Its the other way around. How do you think all businesses moved to the cloud in the first place?
comrade1234 [3 hidden]5 mins ago
15-years ago or so a spreadsheet was floating around where you could enter server costs, compute power, etc and it would tell you when you would break-even by buying instead of going with AWS. I think it was leaked from Amazon because it was always three-years to break-even even as hardware changed over time.
TonyStr [3 hidden]5 mins ago
Azure provides their own "Total Cost of Ownership" calculator for this purpose [0]. Notably, this makes you estimate peripheral costs such as cost of having a server administrator, electricity, etc.
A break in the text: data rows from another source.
theorem flowSweepVisit_removes (up : s.mainUp = true) (awake : s.mode ≠ 2)
    (valid : (s.ent 0x008 0x6000 (s.regN .sweep)).testBit 255 = true) (single : s.pairOdd (s.regN .sweep) = false)
    (unpinned : (s.ent 0x008 0x6000 (s.regN .sweep)).testBit 252 = false) (ages : s.rd 0x008 0x1000 0 ≠ 0)
    (old : s.rd 0x008 0x1000 0 ≤ (s.ageClock + 65536 - field (s.ent 0x008 0x6000 (s.regN .sweep)) 39 16) % 65536) :
    ∃ t, exec .flowSweepVisit s = .next t ∧ t.ent 0x008 0x6000 (s.regN .sweep) = 0
      ∧ ((s.ent 0x008 0x6000 (s.regN .sweep)).testBit 254 = true → t.ent 0x008 0x6000 (s.regN .sweep + 1) = 0)
      ∧ t.rd 0x008 0x8002 0 = (s.rd 0x008 0x8002 0 + 1) % 2 ^ 64
      ∧ t.reg .sweep = (((s.regN .sweep + 1) % s.build.flowEntries : Nat) : Int)
      ∧ ∀ e, e ≠ s.regN .sweep → e ≠ s.regN .sweep + 1 → t.ent 0x008 0x6000 e = s.ent 0x008 0x6000 e := by
  obtain ⟨gone, oddGone, others⟩ := s.ent_removeFlow (s.regN .sweep)
  have visit := flowSweepVisit_eq up awake
  rw [State.sweepVisit_of_old valid single unpinned ages old] at visit
  refine ⟨_, visit, gone, oddGone, ?_, State.reg_setReg_self .., others⟩
  rw [State.rd_setReg, State.rd_bump_self, State.rd_removeFlow]
  rfl

end Sys2Proof.Machine
open Sys2Proof Sys2Proof.Machine

/-- Settles O27: a read of the survey moves its position (`State.surveyed`), a difference waits for its repair, and the sweeper removes an old
entry with its odd way. -/
theorem surveyAndSweeperAdvance : Obligations.SurveyAndSweeperAdvance := by
  refine ⟨fun s free noRepair noUpdate rate => surveyStep_moves_on ⟨free, noRepair, noUpdate, rate⟩,
    fun s free noRepair noUpdate rate => surveyStep_finds ⟨free, noRepair, noUpdate, rate⟩,
    fun i rest s => surveyRepair_takes, fun found s taken => survey_rests (State.slotFree_of_taken taken) found,
    fun s up awake => ⟨flowSweepVisit_skips up awake, flowSweepVisit_removes up awake⟩⟩

end

section
/-! The flip of an edition (O28): what becomes of both memberships and both banks of actions, and who is told. -/
namespace Sys2Proof.Machine

/-! ### A bit that is set, and a table that is cleared -/

theorem testBit_setBit (v i : Nat) (b : Bool) : (setBit v i b).testBit i = b := by
  cases b with
  | true => exact testBit_setBit_self v i
  | false =>
    have cleared : setBit v i false = v - v / 2 ^ i % 2 * 2 ^ i := by
      simp [setBit, setField, field, Nat.shiftRight_eq_div_pow]
    have bit : v.testBit i = decide (v / 2 ^ i % 2 = 1) := Nat.testBit_eq_decide_div_mod_eq
    rw [cleared]
    rcases Nat.mod_two_eq_zero_or_one (v / 2 ^ i) with off | on
    · rw [off, Nat.zero_mul, Nat.sub_zero, bit, off]
      rfl
    · have set : v.testBit i = true := by rw [bit, on]; rfl
      have whole : v = 2 ^ i + (v - 2 ^ i) := (Nat.add_sub_cancel' (Nat.ge_two_pow_of_testBit set)).symm
      rw [whole, Nat.testBit_two_pow_add_eq] at set
      rw [on, Nat.one_mul]
      simpa using set

theorem setBit_zero_false (i : Nat) : setBit 0 i false = 0 := by simp [setBit, setField, field]

theorem Map.find?_filter_key {κ ν : Type} [DecidableEq κ] (keep : κ → Bool) (m : Map κ ν) (x : κ) :
    Map.find? (m.filter fun e => keep e.1) x = if keep x then m.find? x else none := by
  induction m with
  | nil => simp [Map.find?]
  | cons p m ih =>
    obtain ⟨k, v⟩ := p
    by_cases same : k = x
    · subst same
      cases kept : keep k with
      | true => simp [Map.find?, kept]
      | false => simpa [Map.find?, kept] using ih
    · cases kept : keep k with
      | true => simpa [Map.find?, kept, same] using ih
      | false => simpa [Map.find?, kept, same] using ih

/-- A cleared table reads its reset values, and every other table is as before. -/
theorem State.ent_clearTable (s : State) (u i x j e : Nat) :
    (s.clearTable u i).ent x j e = if x = u ∧ j = i then tabDefault s.build x j e else s.ent x j e := by
  have kept := Map.find?_filter_key (fun a : EntAddr => !(a.unit = u && a.idx = i)) s.tab ⟨x, j, e⟩
  unfold State.ent State.clearTable Map.get
  dsimp only at kept ⊢
  rw [kept]
  by_cases here : x = u ∧ j = i
  · simp [here]
  · rw [if_neg here, if_pos (by simpa using not_and_or.mp here)]

/-! ### Entries written one after another -/

section
variable {f : Nat → Nat} {l : List (Nat × Nat)} {u i : Nat}

/-- The entries of a list, each at `f` of its listed value. -/
def State.putAll (f : Nat → Nat) (u i : Nat) (l : List (Nat × Nat)) (s : State) : State := l.foldl (fun s p => s.setEnt u i p.1 (f p.2)) s

theorem State.ent_putAll_of_not_mem (s : State) {x j e : Nat} (other : ¬(x = u ∧ j = i) ∨ e ∉ l.map Prod.fst) :
    (s.putAll f u i l).ent x j e = s.ent x j e := by
  unfold State.putAll
  induction l generalizing s with
  | nil => rfl
  | cons p l ih =>
    rw [List.map_cons, List.mem_cons, not_or] at other
    refine (ih _ (other.imp_right And.right)).trans ?_
    rw [State.ent_setEnt, if_neg (by tauto)]

theorem State.ent_putAll_of_mem (s : State) (once : (l.map Prod.fst).Nodup) {e v : Nat} (here : (e, v) ∈ l) :
    (s.putAll f u i l).ent u i e = f v := by
  induction l generalizing s with
  | nil => cases here
  | cons p l ih =>
    obtain ⟨new, rest⟩ := List.nodup_cons.mp once
    rcases List.mem_cons.mp here with rfl | tail
    · exact (State.ent_putAll_of_not_mem (l := l) _ (.inr new)).trans (State.ent_setEnt_self ..)
    · exact ih _ rest tail

/-- A table at `f` of another of a canonical state, whose reset value is 0: it need only be so where that one reads 0. -/
theorem State.ent_putAll_listed {s : State} {src : Nat} (canon : s.canon = true) (reset : ∀ e, tabDefault s.build u src e = 0) (t : State) (e : Nat)
    (zero : s.ent u src e = 0 → t.ent u i e = f 0) : (t.putAll f u i (s.listed u src)).ent u i e = f (s.ent u src e) := by
  by_cases listed : e ∈ (s.listed u src).map Prod.fst
  · obtain ⟨p, there, rfl⟩ := List.mem_map.mp listed
    rw [State.ent_putAll_of_mem t (State.listed_nodup canon u src) there, State.ent_of_mem_listed canon there]
  · have unwritten : s.ent u src e = 0 := by
      by_contra other
      exact listed (List.mem_map.mpr ⟨_, State.mem_listed_of_ne (by rwa [reset]), rfl⟩)
    rw [State.ent_putAll_of_not_mem t (.inr listed), zero unwritten, unwritten]

end

/-! ### The copies of a flip (R135, Table 5.8) -/

section
variable {s : State} {u : Nat}

theorem State.copyMember_eq (s : State) (u cur next : Nat) :
    s.copyMember u cur next false = s.putAll (fun v => setBit v cur (v.testBit next)) u 0x6000 (s.listed u 0x6000) := rfl

theorem State.copyBank_eq (s : State) (u src dst : Nat) :
    s.copyBank u src dst = (s.clearTable u dst).putAll id u dst (s.listed u src) := rfl

theorem State.ent_copyMember_ne (s : State) {x j : Nat} (cur next e : Nat) (other : ¬(x = u ∧ j = 0x6000)) :
    (s.copyMember u cur next false).ent x j e = s.ent x j e := by
  rw [State.copyMember_eq, State.ent_putAll_of_not_mem _ (.inl other)]

theorem State.ent_copyBank_ne (s : State) {dst x j : Nat} (src e : Nat) (other : ¬(x = u ∧ j = dst)) :
    (s.copyBank u src dst).ent x j e = s.ent x j e := by
  rw [State.copyBank_eq, State.ent_putAll_of_not_mem _ (.inl other), State.ent_clearTable, if_neg other]

theorem State.testBit_copyMember (canon : s.canon = true) (reset : ∀ e, tabDefault s.build u 0x6000 e = 0) (cur next e : Nat) :
    ((s.copyMember u cur next false).ent u 0x6000 e).testBit cur = (s.ent u 0x6000 e).testBit next := by
  rw [State.copyMember_eq, State.ent_putAll_listed canon reset s e fun zero => by rw [zero, Nat.zero_testBit, setBit_zero_false], testBit_setBit]

theorem State.ent_copyBank (canon : s.canon = true) {src dst : Nat} (reset : ∀ i e, i = src ∨ i = dst → tabDefault s.build u i e = 0) (e : Nat) :
    (s.copyBank u src dst).ent u dst e = s.ent u src e := by
  rw [State.copyBank_eq, State.ent_putAll_listed canon (fun e => reset src e (.inl rfl)) _ e fun _ => ?_]
  · rfl
  · rw [State.ent_clearTable, if_pos ⟨rfl, rfl⟩, reset dst e (.inr rfl)]
    rfl

/-- The next edition copied over the current one in both tables. -/
def State.nextCopied (s : State) : State :=
  (((s.copyMember 0x006 641 640 false).copyMember 0x007 1 0 false).copyBank 0x006 0x6001 0x6002).copyBank 0x007 0x6001 0x6002

/-- What holds once the next edition has been copied. -/
structure State.NextIsCurrent (s t : State) : Prop where
  legend         : ∀ e, (t.ent 0x006 0x6000 e).testBit 641 = (s.ent 0x006 0x6000 e).testBit 640
  contour        : ∀ e, (t.ent 0x007 0x6000 e).testBit 1 = (s.ent 0x007 0x6000 e).testBit 0
  legendActions  : ∀ e, t.ent 0x006 0x6002 e = s.ent 0x006 0x6001 e
  contourActions : ∀ e, t.ent 0x007 0x6002 e = s.ent 0x007 0x6001 e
I plugged in our own numbers (60 servers we own in a data centre we rent) and Microsoft thinks this costs us an order of magnitude more than it does.
Their "assumption" for hardware purchase prices seems way off compared to what we buy from Dell or HP.
It's interesting that the "IT labour" cost they estimate is $140k for DIY, and $120k for Azure.
Their saving is 5 times more than what we spend...
TonyStr [3 hidden]5 mins ago
Thank you, I've wanted to see someone use this in the real world. When doing Azure certifications (AZ900, AZ204, etc.), they force you to learn about this tool.
Symbiote [3 hidden]5 mins ago
I may be out of date with RAM prices. Dell's configuration tool wants £1000 each for 32GB RDIMMs — but prices in Dell's configuration tool are always significantly higher than we get if we write to their sales person.
Even so, a rough configuration for a 2-processor 16 core/processor server with 256GiB RAM comes to $20k, vs $22k + 100% = $44k quoted by MS. (The 100% is MS' 20%-per-year "maintenance cost" that they add on to the estimate. In reality this is 0% as everything is under Dell's warranty.)
And most importantly, the tool is only comparing the cost of Azure to constructing and maintaining a data centre! Unless there are other requirements (which would probably rule out Azure anyway) that's daft, a realistic comparison should be to colocation or hired dedicated servers, depending on the scale.
vidarh [3 hidden]5 mins ago
If you buy, maybe. Leasing or renting tends to be cheaper from day one. Tack on migration costs and ca. 6 months is a more realistic target. If the spreadsheet always said 3 years, it sounds like an intentional "leak".
g-b-r [3 hidden]5 mins ago
Did the AWS part include the egress costs to extract your data from AWS, if you ever want to leave them?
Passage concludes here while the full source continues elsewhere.